Background: Based on the concept of "multimodal analgesia", a novel dual drug delivery system was designed to achieve synergistic analgesia between najanajaatra venom protein (αCT) and resveratrol (Res). In order to meet the joint loading of two drugs with different physicochemical properties without affecting each other, an oral Janus nanoparticle (JNP) with a unique cavity structure and synergistic drug delivery was constructed using an improved double emulsion solvent evaporation method, and combined with low-molecular-weight chitosan/sodium alginate and PLGA to achieve its pH-responsive.

Results: The synthesized αCT/Res-JNPs are homogeneous in shape, with a two-compartment structure, approximately 230 nm in size, and zeta potential of 23.6 mV. Drug release assayed in vitro show that JNP was stable in simulated gastric juice (pH = 1.2) but was released in phosphate buffer saline (pH = 7.4). After intragastric administration in rats, PK evaluation showed that αCT/Res-JNPs could significantly improve the oral bioavailability, and the simultaneous encapsulation of the two drugs had no significant interaction on PK parameters. An obvious synergistic analgesic effects of αCT/Res-JNPs was confirmed in a spinal cord injury and acute pain model. Confocal laser scanning microscopy and single-pass intestinal perfusion model provided strong evidence that αCT/Res-JNPs could pass through intestinal epithelial cells, and the endocytosis pathway was mainly involved in the mediation and pinocytosis of reticulin. The concentrations of αCT and Res from αCT/Res-JNP in lymphatic transport were only about 8.72% and 6.08% of their blood concentrations at 1 h, respectively, which indicated that lymphatic transport in the form of JNP has limited advantages in improving the oral bioavailability of Res and αCT. Cellular uptake efficiency at 4 h was about 10-15% in Caco-2 cell lines for αCT/Res-JNP, but was reduced to 7% in Caco-2/HT29-MTX co-culture models due to the hindrance by the mucus layers.
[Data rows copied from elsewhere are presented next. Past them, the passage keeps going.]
-- ==== Sys2Proof/Safety.lean ====
section
/-! DEFINITION. The terms claims use: the range invariant (`10_state.md` rule R25), what PEND may hold
(`30_encoding.md` rule R81), their conjunction, which every step keeps; what a command leaves unchanged; the offsets of
the window map (`10_state.md` rule R36) as numbers; and two states that differ in DIFF alone. -/

namespace Sys2Proof.Machine

/-! ### The invariant -/

/-- A coefficient is canonical: in [0, q) (R25). -/
def Canonical (v : Coef) : Prop := v.toNat < 3329

/-- All coefficients of a ring element are canonical. -/
def CanonicalElt (f : RingElt) : Prop := ∀ i : CoefIdx, Canonical f[i]

/-- R25: every C[i] and every COEF[s][i] is in [0, 3328]. -/
def State.InRange (s : State) : Prop := (∀ r : CReg, Canonical s.c[r]) ∧ ∀ p : Slot, CanonicalElt (s.slot p)

/-- R81: a pending word decodes to a command whose checks at issue hold. -/
def State.PendAccepted (s : State) : Prop :=
  ∀ w, s.pend = some w → ∃ i, decode w = .ok i ∧ issueCheck s i = none

/-- The invariant that every step keeps. -/
structure State.Inv (s : State) : Prop where
  inRange : s.InRange
  pendAccepted : s.PendAccepted

/-! ### Frames -/

/-- From `s` to `t` nothing changes but the scalar registers listed. -/
def OnlyScalars (rs : List CReg) (s t : State) : Prop :=
  t = { s with c := t.c } ∧ ∀ r, r ∉ rs → t.c[r] = s.c[r]

/-- From `s` to `t` nothing changes but the coefficients and the tag of slot `pd`. -/
def OnlySlot (pd : Slot) (s t : State) : Prop :=
  t = { s with coef := t.coef, tag := t.tag } ∧ ∀ p, p ≠ pd → t.slot p = s.slot p ∧ t.tagOf p = s.tagOf p

/-- From `s` to `t` nothing changes but coefficient `idx` of slot `p`. -/
def OnlyCoef (p : Slot) (idx : CoefIdx) (s t : State) : Prop :=
  t = { s with coef := t.coef } ∧ ∀ p' i, (p', i) ≠ (p, idx) → t.coefAt p' i = s.coefAt p' i

/-! ### Words of the host's and of the assembler -/

/-- An operand in its place: `x << pos` (R78). -/
def field (x pos : Nat) : Word := BitVec.ofNat 32 x <<< pos

/-- A word with opcode `op` is a command exactly when its must-be-zero bits are 0 (R71, R75). -/
def LegalWhenZero (op : BitVec 8) (mbz : Word) : Prop :=
  ∀ w, opcodeOf w = op → ((∃ i, decode w = .ok i) ↔ w &&& mbz = 0#32)

/-- A 4-byte write of `w` to CMD (R35). -/
def State.writeCmd (s : State) (w : Word) : State := s.hostWrite 0x0004#15 (.word w)

/-! ### The window map by numbers (R36, R176) -/

/-- The offset is a multiple of 4 outside the window map. -/
def Unmapped (o : Nat) : Prop :=
  o = 0x001C ∨ (0x0088 ≤ o ∧ o ≤ 0x00FC) ∨ (0x0140 ≤ o ∧ o ≤ 0x01FC) ∨ (0x0400 ≤ o ∧ o ≤ 0x3FFC)

/-- ID, STATUS, FADDR, FDATA, KOUT or ZETA. -/
def ReadOnly (o : Nat) : Prop :=
  o = 0x0000 ∨ o = 0x0008 ∨ o = 0x0010 ∨ o = 0x0014 ∨ (0x0060 ≤ o ∧ o ≤ 0x007C) ∨ (0x0200 ≤ o ∧ o ≤ 0x03FC)

/-- CMD, KA, KB, CMPA or CMPB. -/
def WriteOnly (o : Nat) : Prop := o = 0x0004 ∨ (0x0020 ≤ o ∧ o ≤ 0x005C) ∨ o = 0x0080 ∨ o = 0x0084

/-- ID, STATUS, ERR, FADDR or FDATA, the locations readable while BUSY = 1 (R175). -/
def StatusOffset (o : Nat) : Prop := o = 0x0000 ∨ o = 0x0008 ∨ o = 0x000C ∨ o = 0x0010 ∨ o = 0x0014

/-! ### What the next step is, and what DIFF may tell -/

/-- The next step completes the command `i`. -/
def State.Completes (s : State) (i : Instr) : Prop :=
  (s.events = [] ∨ s.events.head? = some .engine) ∧ ∃ w, s.pend = some w ∧ decode w = .ok i

/-- The next step is the external reset. -/
def State.Resets (s : State) : Prop := s.events.head? = some .reset

/-- The next step is a host transaction. -/
def State.Hosts (s : State) (t : Txn) : Prop := s.events.head? = some (.host t)

/-- The two states are equal but for DIFF. -/
def AgreeButDiff (s t : State) : Prop := { s with diff := 0#32 } = { t with diff := 0#32 }

/-- One pair of words is written to CMPA and CMPB and accumulated (CMPW of R79; DESIGN CHOICE: assumption 12). -/
def State.present (s : State) (p : Word × Word) : Host.Outcome State Fault Refusal :=
  exec .ctacc { s with cmpa := p.1, cmpb := p.2 }

/-- The pairs are presented one after the other. -/
def presentAll : List (Word × Word) → State → Host.Outcome State Fault Refusal
  | [], s => .next s
  | p :: ps, s =>
    match s.present p with
    | .next t => presentAll ps t
    | .fault r => .fault r
    | .refused r => .refused r

end Sys2Proof.Machine
end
Approximately 12-17% of αCT/Res-JNP were transported across Caco-2/HT29-MTX/Raji monolayers. The cumulative absorption of JNP in three cell models was higher than that of free drug.

Conclusions: This study investigated the contribution of Janus nanoparticles in oral absorption, and provide a new perspective for oral administration and analgesic treatment of dual drug delivery system containing peptide drugs.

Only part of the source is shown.